• _What to produce_: Look through the data below. Show each line where the string "next" occurs.

• _Entries supplied_:
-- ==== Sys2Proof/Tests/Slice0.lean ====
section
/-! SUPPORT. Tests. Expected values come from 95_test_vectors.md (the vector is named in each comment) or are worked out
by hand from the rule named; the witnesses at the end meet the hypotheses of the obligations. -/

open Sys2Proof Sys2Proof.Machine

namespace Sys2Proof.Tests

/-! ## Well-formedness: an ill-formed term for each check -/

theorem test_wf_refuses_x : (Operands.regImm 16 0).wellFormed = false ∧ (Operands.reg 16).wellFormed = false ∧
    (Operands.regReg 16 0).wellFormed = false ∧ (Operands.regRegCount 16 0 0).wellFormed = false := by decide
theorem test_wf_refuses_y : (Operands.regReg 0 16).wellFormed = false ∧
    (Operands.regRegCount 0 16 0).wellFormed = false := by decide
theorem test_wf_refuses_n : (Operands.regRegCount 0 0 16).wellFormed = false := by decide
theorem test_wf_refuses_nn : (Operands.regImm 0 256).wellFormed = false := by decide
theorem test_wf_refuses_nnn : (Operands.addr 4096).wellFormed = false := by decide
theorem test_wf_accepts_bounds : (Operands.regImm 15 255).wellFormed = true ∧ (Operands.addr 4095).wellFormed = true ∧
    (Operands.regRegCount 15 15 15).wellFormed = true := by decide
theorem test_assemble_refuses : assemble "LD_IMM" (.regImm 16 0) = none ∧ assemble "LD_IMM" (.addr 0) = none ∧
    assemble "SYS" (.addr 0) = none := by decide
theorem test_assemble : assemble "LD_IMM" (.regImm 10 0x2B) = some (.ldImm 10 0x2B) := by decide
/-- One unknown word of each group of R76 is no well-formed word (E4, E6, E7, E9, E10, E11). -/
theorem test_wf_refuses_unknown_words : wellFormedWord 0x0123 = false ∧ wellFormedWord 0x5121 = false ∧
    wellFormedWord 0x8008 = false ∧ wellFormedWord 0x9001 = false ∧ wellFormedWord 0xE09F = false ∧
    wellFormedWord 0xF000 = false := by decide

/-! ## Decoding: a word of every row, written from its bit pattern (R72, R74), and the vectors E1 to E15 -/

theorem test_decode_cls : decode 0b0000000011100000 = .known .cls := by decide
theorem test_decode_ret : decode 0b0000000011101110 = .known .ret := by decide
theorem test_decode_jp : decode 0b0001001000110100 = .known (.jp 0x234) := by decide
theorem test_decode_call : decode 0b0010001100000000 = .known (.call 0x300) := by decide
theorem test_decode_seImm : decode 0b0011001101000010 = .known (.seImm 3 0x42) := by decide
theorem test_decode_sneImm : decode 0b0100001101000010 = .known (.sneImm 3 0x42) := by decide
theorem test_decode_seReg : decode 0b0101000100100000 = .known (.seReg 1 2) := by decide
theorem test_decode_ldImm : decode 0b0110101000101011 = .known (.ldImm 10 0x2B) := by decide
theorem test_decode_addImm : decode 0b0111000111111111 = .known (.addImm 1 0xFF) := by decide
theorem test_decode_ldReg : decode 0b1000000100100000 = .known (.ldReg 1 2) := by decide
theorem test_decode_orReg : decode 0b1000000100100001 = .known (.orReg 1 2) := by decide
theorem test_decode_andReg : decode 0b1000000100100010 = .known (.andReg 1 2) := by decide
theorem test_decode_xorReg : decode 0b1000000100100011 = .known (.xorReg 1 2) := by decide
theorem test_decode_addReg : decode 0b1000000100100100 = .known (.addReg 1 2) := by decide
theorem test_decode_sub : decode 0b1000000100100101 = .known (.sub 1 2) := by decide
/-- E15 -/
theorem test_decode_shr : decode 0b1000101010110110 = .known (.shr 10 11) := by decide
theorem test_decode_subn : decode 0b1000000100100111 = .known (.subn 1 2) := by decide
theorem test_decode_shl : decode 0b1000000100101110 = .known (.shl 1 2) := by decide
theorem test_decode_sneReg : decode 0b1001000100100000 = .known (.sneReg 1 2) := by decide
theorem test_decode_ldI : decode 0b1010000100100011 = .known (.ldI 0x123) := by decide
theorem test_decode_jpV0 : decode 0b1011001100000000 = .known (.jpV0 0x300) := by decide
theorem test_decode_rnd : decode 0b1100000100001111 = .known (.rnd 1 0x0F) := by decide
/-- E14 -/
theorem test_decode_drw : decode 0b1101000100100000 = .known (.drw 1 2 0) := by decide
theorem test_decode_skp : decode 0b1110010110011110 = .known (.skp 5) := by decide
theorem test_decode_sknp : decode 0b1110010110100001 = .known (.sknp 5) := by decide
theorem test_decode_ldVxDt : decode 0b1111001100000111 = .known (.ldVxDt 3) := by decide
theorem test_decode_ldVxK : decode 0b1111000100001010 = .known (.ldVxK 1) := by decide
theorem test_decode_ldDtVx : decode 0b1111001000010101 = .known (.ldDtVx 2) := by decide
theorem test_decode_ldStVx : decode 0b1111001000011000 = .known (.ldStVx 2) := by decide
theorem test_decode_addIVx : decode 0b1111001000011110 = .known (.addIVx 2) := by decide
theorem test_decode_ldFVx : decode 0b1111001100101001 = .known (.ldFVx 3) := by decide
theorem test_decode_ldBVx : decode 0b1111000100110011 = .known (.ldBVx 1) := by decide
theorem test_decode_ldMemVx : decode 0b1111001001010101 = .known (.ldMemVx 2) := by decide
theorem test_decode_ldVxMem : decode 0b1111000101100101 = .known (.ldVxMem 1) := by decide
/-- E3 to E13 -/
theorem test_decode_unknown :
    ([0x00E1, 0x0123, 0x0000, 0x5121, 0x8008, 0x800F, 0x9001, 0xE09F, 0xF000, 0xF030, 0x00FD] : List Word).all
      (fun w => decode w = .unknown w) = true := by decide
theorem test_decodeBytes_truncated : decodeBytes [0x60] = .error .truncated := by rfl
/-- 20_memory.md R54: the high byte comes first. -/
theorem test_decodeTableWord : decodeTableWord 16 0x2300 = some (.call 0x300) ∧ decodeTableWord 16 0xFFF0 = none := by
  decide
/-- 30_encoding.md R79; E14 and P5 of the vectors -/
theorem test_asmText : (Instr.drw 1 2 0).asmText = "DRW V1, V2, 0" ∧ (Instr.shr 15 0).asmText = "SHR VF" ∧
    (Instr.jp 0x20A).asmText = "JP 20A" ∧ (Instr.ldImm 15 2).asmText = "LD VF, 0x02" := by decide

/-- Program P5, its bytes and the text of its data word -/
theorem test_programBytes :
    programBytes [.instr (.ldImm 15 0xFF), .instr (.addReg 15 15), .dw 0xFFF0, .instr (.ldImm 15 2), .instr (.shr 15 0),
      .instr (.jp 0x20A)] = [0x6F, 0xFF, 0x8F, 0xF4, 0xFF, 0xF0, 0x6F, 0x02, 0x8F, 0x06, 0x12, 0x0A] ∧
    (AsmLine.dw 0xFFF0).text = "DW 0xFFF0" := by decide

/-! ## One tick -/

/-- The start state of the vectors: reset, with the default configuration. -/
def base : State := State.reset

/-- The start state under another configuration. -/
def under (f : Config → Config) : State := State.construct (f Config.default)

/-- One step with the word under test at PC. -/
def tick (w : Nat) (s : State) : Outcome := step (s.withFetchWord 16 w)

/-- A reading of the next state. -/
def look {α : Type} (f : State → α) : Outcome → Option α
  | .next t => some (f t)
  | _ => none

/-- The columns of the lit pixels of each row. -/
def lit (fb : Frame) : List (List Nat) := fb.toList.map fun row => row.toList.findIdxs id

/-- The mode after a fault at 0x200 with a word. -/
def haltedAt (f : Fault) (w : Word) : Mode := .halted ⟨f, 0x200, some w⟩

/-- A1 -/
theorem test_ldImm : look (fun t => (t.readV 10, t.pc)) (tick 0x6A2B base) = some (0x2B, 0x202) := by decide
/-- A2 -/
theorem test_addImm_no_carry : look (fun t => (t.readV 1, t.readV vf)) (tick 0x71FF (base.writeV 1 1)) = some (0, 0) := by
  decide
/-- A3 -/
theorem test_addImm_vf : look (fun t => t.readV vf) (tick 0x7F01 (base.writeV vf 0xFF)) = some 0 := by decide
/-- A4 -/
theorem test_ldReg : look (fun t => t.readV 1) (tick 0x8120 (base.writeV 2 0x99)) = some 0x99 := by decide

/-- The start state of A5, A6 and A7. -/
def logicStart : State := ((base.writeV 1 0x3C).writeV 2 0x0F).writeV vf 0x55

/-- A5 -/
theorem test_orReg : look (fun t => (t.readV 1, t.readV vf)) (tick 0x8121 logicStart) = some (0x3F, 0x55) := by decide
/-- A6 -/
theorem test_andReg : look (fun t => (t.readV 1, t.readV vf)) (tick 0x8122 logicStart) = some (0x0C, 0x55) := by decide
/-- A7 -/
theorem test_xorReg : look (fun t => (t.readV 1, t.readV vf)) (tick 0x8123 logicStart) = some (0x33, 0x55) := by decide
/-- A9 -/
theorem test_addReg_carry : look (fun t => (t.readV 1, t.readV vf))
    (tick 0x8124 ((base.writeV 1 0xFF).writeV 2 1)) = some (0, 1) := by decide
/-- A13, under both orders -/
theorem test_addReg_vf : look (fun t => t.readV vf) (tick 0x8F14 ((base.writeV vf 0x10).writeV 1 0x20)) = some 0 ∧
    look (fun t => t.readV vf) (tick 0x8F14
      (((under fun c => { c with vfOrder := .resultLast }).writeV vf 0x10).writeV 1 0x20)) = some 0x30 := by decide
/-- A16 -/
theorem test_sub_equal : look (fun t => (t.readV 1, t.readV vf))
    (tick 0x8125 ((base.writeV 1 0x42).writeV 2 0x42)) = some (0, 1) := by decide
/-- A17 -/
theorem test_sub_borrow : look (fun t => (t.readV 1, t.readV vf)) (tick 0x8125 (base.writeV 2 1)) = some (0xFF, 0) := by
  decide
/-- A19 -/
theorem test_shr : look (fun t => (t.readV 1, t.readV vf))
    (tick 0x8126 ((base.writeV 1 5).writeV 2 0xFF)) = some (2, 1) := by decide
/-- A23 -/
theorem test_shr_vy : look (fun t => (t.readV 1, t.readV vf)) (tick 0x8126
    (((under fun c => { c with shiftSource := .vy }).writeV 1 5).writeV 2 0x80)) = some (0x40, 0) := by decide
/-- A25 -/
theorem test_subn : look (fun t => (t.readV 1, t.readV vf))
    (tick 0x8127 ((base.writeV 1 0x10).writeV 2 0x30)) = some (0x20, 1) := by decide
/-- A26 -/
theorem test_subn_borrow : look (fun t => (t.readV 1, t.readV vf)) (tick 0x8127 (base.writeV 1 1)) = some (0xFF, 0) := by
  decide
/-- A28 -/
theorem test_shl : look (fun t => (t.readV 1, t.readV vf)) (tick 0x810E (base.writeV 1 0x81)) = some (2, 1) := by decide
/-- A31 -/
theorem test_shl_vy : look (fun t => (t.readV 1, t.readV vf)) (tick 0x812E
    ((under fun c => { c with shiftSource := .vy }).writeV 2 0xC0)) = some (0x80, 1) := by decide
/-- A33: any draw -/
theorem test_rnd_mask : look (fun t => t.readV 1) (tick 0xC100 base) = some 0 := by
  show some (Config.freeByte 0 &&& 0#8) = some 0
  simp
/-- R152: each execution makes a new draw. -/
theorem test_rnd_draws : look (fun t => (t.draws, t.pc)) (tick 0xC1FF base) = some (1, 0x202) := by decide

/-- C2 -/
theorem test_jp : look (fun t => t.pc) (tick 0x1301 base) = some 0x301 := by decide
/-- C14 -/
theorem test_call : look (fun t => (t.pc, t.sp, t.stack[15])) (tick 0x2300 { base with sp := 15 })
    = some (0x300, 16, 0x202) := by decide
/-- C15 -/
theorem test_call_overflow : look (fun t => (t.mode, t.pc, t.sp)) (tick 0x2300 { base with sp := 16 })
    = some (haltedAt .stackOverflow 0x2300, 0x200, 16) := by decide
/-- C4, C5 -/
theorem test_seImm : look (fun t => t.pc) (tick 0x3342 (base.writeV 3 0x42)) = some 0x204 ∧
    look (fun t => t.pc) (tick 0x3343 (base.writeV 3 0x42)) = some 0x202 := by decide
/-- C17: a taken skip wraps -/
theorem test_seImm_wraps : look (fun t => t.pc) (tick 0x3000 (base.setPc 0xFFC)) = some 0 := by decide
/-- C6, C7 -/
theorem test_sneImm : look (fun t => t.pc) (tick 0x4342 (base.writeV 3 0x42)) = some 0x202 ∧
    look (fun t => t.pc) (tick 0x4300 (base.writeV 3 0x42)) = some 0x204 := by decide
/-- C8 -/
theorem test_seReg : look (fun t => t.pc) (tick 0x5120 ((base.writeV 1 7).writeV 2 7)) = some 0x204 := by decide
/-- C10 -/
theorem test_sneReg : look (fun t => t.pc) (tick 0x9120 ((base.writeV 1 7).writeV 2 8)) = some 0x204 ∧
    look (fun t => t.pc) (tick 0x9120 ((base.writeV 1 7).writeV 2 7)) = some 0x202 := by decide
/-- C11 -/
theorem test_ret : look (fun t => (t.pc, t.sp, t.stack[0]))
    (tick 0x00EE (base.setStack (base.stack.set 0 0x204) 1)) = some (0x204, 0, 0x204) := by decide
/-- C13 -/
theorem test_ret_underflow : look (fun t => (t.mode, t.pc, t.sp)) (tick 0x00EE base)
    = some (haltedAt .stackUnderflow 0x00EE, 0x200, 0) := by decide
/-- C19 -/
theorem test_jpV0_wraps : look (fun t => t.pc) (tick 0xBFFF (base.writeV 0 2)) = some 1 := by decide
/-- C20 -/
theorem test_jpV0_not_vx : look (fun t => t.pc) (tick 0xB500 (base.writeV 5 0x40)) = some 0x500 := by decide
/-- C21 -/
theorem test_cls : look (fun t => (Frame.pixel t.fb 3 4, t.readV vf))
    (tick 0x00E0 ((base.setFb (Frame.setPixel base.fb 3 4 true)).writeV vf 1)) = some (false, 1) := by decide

• _Written response_:
/-- A reading of the next state. -/
  | .next t => some (f t)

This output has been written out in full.